[Collected data]
-- ==== Sys2Proof/Certificates/Slice0/Obligations.lean ====
section
/-! DEFINITION. The statements for the provers, from the numbered rules of spec/. The names under `Sys2Proof.Claims` are the
vocabulary they are written in. -/

namespace Sys2Proof.Claims

open Sys2Proof.Machine

/-- The engine is not halted and the SLOT field is in range (30_encoding R74). -/
abbrev Ready (s : State) (slot : Byte) : Prop := s.fault = none ∧ slotIndex slot < s.nSlots

/-- The command completes: the slot it names holds `v`, every other slot, the parameters, the unconsumed stream and the
number of slots are unchanged, there is no fault, `ncmd` is one more, one response 0x00 and `payload` was appended, and
the cache is `cache` (30_encoding R84; 41_engine R131). -/
def Completes (s : State) (slot : Byte) (v : Slot) (payload : List Byte) (cache : List (CrcParams × CrcTable))
    (o : StepOutcome) : Prop :=
  ∃ t, o = .next t ∧ t.slotAt (slotIndex slot) = v ∧ (∀ j, j ≠ slotIndex slot → t.slotAt j = s.slotAt j) ∧
    t.nSlots = s.nSlots ∧ t.cache = cache ∧ t.fault = none ∧ t.ncmd = s.ncmd + 1 ∧ t.commands = s.commands ∧
    t.responses = s.responses ++ 0x00 :: payload ∧ t.params = s.params

/-- The command raises `e`: the fault record and one response byte are written, and nothing else (60_exceptions R404). -/
def Raises (s : State) (slot : Byte) (e : ErrorCode) (o : StepOutcome) : Prop :=
  ∃ t, o = .next t ∧ t.slots = s.slots ∧ t.cache = s.cache ∧ t.ncmd = s.ncmd ∧ t.commands = s.commands ∧
    t.params = s.params ∧ t.fault = some { code := e, slot := slot, atNcmd := s.ncmd } ∧
    t.responses = s.responses ++ [errorByte e]

/-- The CONSTRUCT rows without parameters, each with its descriptor key (30_encoding R77). -/
def plainConstructs (slot : Byte) (b c : Nibble) : List (Instr × Alg) := [
  (.constructMd5 slot b c, .md5), (.constructSha1 slot b c, .sha1), (.constructSha256 slot b c, .sha256),
  (.constructSha384 slot b c, .sha384), (.constructSha512 slot b c, .sha512),
  (.constructRipemd128 slot b c, .ripemd128), (.constructRipemd160 slot b c, .ripemd160),
  (.constructRipemd256 slot b c, .ripemd256), (.constructWhirlpool slot b c, .whirlpool),
  (.constructTiger slot b c, .tiger)]

/-- A header whose reserved fields are not all 0 (30_encoding R76). -/
def reservedBroken (opc a : Byte) (b c : Nibble) : Prop :=
  (opc ∈ ([0x03, 0x04, 0x05, 0x06, 0x07, 0x08] : List Byte) ∧ ¬(a = 0 ∧ b = 0 ∧ c = 0)) ∨
    (opc = 0x02 ∧ ¬(b = 0 ∧ c.toNat ≤ 1))

/-- `ops` are the operand bytes the opcode requires (30_encoding R72). -/
def operandsOf (opc : Byte) (ops : List Byte) : Prop :=
  (opc ∈ ([0x03, 0x05, 0x07, 0x08] : List Byte) ∧ ops = []) ∨ (opc = 0x02 ∧ ops.length = 24) ∨
    (opc ∈ ([0x04, 0x06] : List Byte) ∧
      ∃ len data : List Byte, ops = len ++ data ∧ len.length = 4 ∧ data.length = beNat len)

/-- Run UPDATE on one slot for each piece of a message, in order. -/
def updateAll (slot : Byte) : List (List Byte) → State → StepOutcome
  | [], s => .next s
  | c :: cs, s =>
    match exec (.update slot c) s with
    | .next t => updateAll slot cs t
    | .fault f => .fault f
    | .refused r => .refused r

/-- The whole message followed by its padding (42_padding R155, R156). -/
def paddedMessage (p : Params) (a : Alg) (m : List Byte) : List Byte :=
  let d := descriptor p a
  m ++ [d.marker] ++ List.replicate (padZeros d.blockSize m.length (d.trailer.length + d.lenBytes)) 0 ++ d.trailer ++
    lenField d (8 * m.length)

/-- The digest of a whole message in one pass: Compress on the blocks of the padded message, in order, from the initial
accumulator (41_engine R125, R126). -/
def oneShotDigest (p : Params) (a : Alg) (m : List Byte) : List Byte :=
  let padded := paddedMessage p a m
  output p a (compressBlocks a (padded.length / blockSize a) (initialAcc a) padded)

/-- Run commands in order, and list each one's slot and the response bytes it appended. -/
def runLog : List Instr → State → Option (State × List (Byte × List Byte))
  | [], s => some (s, [])
  | i :: rest, s =>
    match exec i s with
    | .next t =>
      match runLog rest t with
      | some (u, log) => some (u, (i.slot, t.responses.drop s.responses.length) :: log)
      | none => none
    | .fault _ => none
    | .refused _ => none

/-- The number of payload bytes after the status byte (30_encoding R84). -/
def payloadLength (i : Instr) (s : State) : Nat :=
  match i with
  | .status _ => 8
  | .finalize slot => digestLength (s.slotAt (slotIndex slot))
  | .compute slot _ => digestLength (s.slotAt (slotIndex slot))
  | _ => 0
where
  digestLength : Slot → Nat
    | .empty => 0
    | .hash i => (descriptor Params.spec i.desc).digestBits / 8
    | .crc c => orderBits c.params.order / 8

/-- The errors of the usage-sequence class (60_exceptions R403). -/
def isUsageError (e : ErrorCode) : Prop := e = .usageFinalizeTwice ∨ e = .usageUpdateAfterFinalize

/-- The mini-boxes `E`, `E^-1` and `R` (47_whirlpool R302). -/
def miniE : List Nat := [1, 11, 9, 12, 13, 6, 15, 3, 14, 8, 7, 4, 10, 2, 5, 0]
/-- The inverse of `E` (47_whirlpool R302). -/
def miniEInv : List Nat := [15, 0, 13, 7, 11, 14, 5, 10, 9, 2, 12, 1, 3, 4, 8, 6]
/-- `R` (47_whirlpool R302). -/
def miniR : List Nat := [7, 12, 11, 13, 14, 4, 9, 15, 6, 3, 8, 10, 2, 5, 1, 0]

/-- The S-box entry the mini-boxes give (47_whirlpool R302). -/
def miniSbox (x : Nat) : Nat :=
  let a := miniE.getD (x / 16) 0
  let b := miniEInv.getD (x % 16) 0
  let r := miniR.getD (a ^^^ b) 0
  (miniE.getD (a ^^^ r) 0) * 16 ||| miniEInv.getD (b ^^^ r) 0

/-- The largest `buffered` that still pads into one final block (42_padding R158). -/
def oneBlockUpTo : Alg → Nat
  | .sha384 => 111
  | .sha512 => 111
  | .whirlpool => 31
  | .haval _ _ => 117
  | _ => 55

end Sys2Proof.Claims

open Sys2Proof Sys2Proof.Machine Sys2Proof.Claims

/-! ## Encoding -/

/-- Decode and encode agree: every field of every well-formed command comes back (30_encoding R70 to R81). -/
def Obligations.DecodeOfEncodeIsTheCommand : Prop :=
  ∀ (i : Instr) (rest : List Byte), i.wellFormed = true → decode (encode i ++ rest) = .command i rest

/-- Bytes that decode to a command are that command's encoding, and the command is well formed: each word has one meaning
(30_encoding R81). -/
def Obligations.DecodedBytesAreTheEncoding : Prop :=
  ∀ (bs rest : List Byte) (i : Instr),
    decode bs = .command i rest → bs = encode i ++ rest ∧ i.wellFormed = true ∧ bs.length = commandLength i + rest.length

/-- The worked encodings (30_encoding R89). -/
def Obligations.WorkedEncodingsDecode : Prop :=
  decode [0x01, 0x00, 0x01, 0x00] = .command (.constructMd5 0 0 0) [] ∧
  decode [0x01, 0x02, 0x0B, 0x58] = .command (.constructHaval 2 5 8) [] ∧
  decode [0x02, 0x01, 0x20, 0x01, 0x00, 0x00, 0x00, 0x00, 0x04, 0xC1, 0x1D, 0xB7, 0x00, 0x00, 0x00, 0x00, 0xFF, 0xFF, 0xFF,
    0xFF, 0x00, 0x00, 0x00, 0x00, 0xFF, 0xFF, 0xFF, 0xFF] =
      .command (.crcConstruct 1 32 true 0x04C11DB7 0xFFFFFFFF 0xFFFFFFFF) [] ∧
  decode [0x04, 0x00, 0x00, 0x00, 0x00, 0x00, 0x00, 0x03, 0x61, 0x62, 0x63] = .command (.update 0 [0x61, 0x62, 0x63]) [] ∧
  decode [0x05, 0x00, 0x00, 0x00] = .command (.finalize 0) [] ∧
  decode [0x07, 0x03, 0x00, 0x00] = .command (.status 3) []

/-- The header words that encode no command raise ILLEGAL_COMMAND: an opcode outside the table with only its 4 header bytes
consumed, a broken reserved field with the whole command consumed (30_encoding R82; 60_exceptions R404). -/
def Obligations.IllegalWordsRaiseIllegalCommand : Prop :=
  ∀ (s : State) (opc slot a : Byte) (b c : Nibble) (ops rest : List Byte), s.fault = none →
    (opc ∉ ([0x01, 0x02, 0x03, 0x04, 0x05, 0x06, 0x07, 0x08] : List Byte) →
      s.commands = [opc, slot, a, b ++ c] ++ rest →
      Raises { s with commands := rest } slot .illegalCommand (step s)) ∧
    (reservedBroken opc a b c → operandsOf opc ops → s.commands = [opc, slot, a, b ++ c] ++ ops ++ rest →
      Raises { s with commands := rest } slot .illegalCommand (step s))

/-- A CONSTRUCT whose A is no algorithm id raises CONFIG_ALG on an empty slot, SLOT_BUSY on an occupied one and BAD_SLOT out
of range (30_encoding R77; 60_exceptions R405). -/
def Obligations.UnknownAlgorithmRaisesConfigAlg : Prop :=
  ∀ (s : State) (slot a : Byte) (b c : Nibble) (rest : List Byte), s.fault = none →
    (a = 0x00 ∨ 0x0C ≤ a.toNat) → s.commands = [0x01, slot, a, b ++ c] ++ rest →
      (slotIndex slot < s.nSlots → s.slotAt (slotIndex slot) = .empty →
        Raises { s with commands := rest } slot .configAlg (step s)) ∧
      (slotIndex slot < s.nSlots → s.slotAt (slotIndex slot) ≠ .empty →
        Raises { s with commands := rest } slot .slotBusy (step s)) ∧
      (s.nSlots ≤ slotIndex slot → Raises { s with commands := rest } slot .badSlot (step s))

/-! ## The step -/

/-- A step runs the decoded command on the state with exactly its bytes consumed (30_encoding R81; 20_memory R58). -/
def Obligations.StepRunsDecodedCommand : Prop :=
  ∀ (s : State) (i : Instr) (rest : List Byte), s.fault = none → decode s.commands = .command i rest →
    step s = exec i { s with commands := rest }

/-- Once `fault` is `Some` nothing changes the device: no step, and no command (10_state R31; 60_exceptions R404). -/
def Obligations.HaltedEngineTakesNoStep : Prop :=
  ∀ (s : State) (r : FaultRecord), s.fault = some r →
    step s = .fault (.halted r) ∧ ∀ i : Instr, exec i s = .fault (.halted r)

/-- The engine has no step exactly at the three ends of a run (20_memory R57; 70_reset R451). -/
def Obligations.EngineStopsExactlyAtTheEnds : Prop :=
  ∀ (s : State) (f : Fault), step s = .fault f ↔
    ((∃ r, s.fault = some r ∧ f = .halted r) ∨ (s.completed = true ∧ f = .waiting) ∨
      (s.starving = true ∧ f = .starved))

/-- A command whose bytes have all arrived completes or faults (70_reset R452: after finitely many engine steps). That it does
so in ONE step, and that no step is refused, is the model's choice: a command is one atomic transition (00_scope R14), and
so one step (log entry 15). -/
def Obligations.ArrivedCommandCompletesOrFaults : Prop :=
  ∀ s : State, (∀ r, step s ≠ .refused r) ∧
    (s.fault = none → decode s.commands ≠ .incomplete →
      ∃ t, step s = .next t ∧
        ((t.fault = none ∧ t.ncmd = s.ncmd + 1) ∨ (∃ r, t.fault = some r ∧ r.atNcmd = s.ncmd ∧ t.ncmd = s.ncmd)))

▶ What you need to do:
Wherever the line holding "decode [0x01, 0x00, 0x01, 0x00]" falls in the entries above, copy exactly from it through the line holding "(reservedBroken opc a", inclusive, and add nothing.

▶ Output:
  decode [0x01, 0x00, 0x01, 0x00] = .command (.constructMd5 0 0 0) [] ∧
  decode [0x01, 0x02, 0x0B, 0x58] = .command (.constructHaval 2 5 8) [] ∧
  decode [0x02, 0x01, 0x20, 0x01, 0x00, 0x00, 0x00, 0x00, 0x04, 0xC1, 0x1D, 0xB7, 0x00, 0x00, 0x00, 0x00, 0xFF, 0xFF, 0xFF,
    0xFF, 0x00, 0x00, 0x00, 0x00, 0xFF, 0xFF, 0xFF, 0xFF] =
      .command (.crcConstruct 1 32 true 0x04C11DB7 0xFFFFFFFF 0xFFFFFFFF) [] ∧
  decode [0x04, 0x00, 0x00, 0x00, 0x00, 0x00, 0x00, 0x03, 0x61, 0x62, 0x63] = .command (.update 0 [0x61, 0x62, 0x63]) [] ∧
  decode [0x05, 0x00, 0x00, 0x00] = .command (.finalize 0) [] ∧
  decode [0x07, 0x03, 0x00, 0x00] = .command (.status 3) []

/-- The header words that encode no command raise ILLEGAL_COMMAND: an opcode outside the table with only its 4 header bytes
consumed, a broken reserved field with the whole command consumed (30_encoding R82; 60_exceptions R404). -/
def Obligations.IllegalWordsRaiseIllegalCommand : Prop :=
  ∀ (s : State) (opc slot a : Byte) (b c : Nibble) (ops rest : List Byte), s.fault = none →
    (opc ∉ ([0x01, 0x02, 0x03, 0x04, 0x05, 0x06, 0x07, 0x08] : List Byte) →
      s.commands = [opc, slot, a, b ++ c] ++ rest →
      Raises { s with commands := rest } slot .illegalCommand (step s)) ∧
    (reservedBroken opc a b c → operandsOf opc ops → s.commands = [opc, slot, a, b ++ c] ++ ops ++ rest →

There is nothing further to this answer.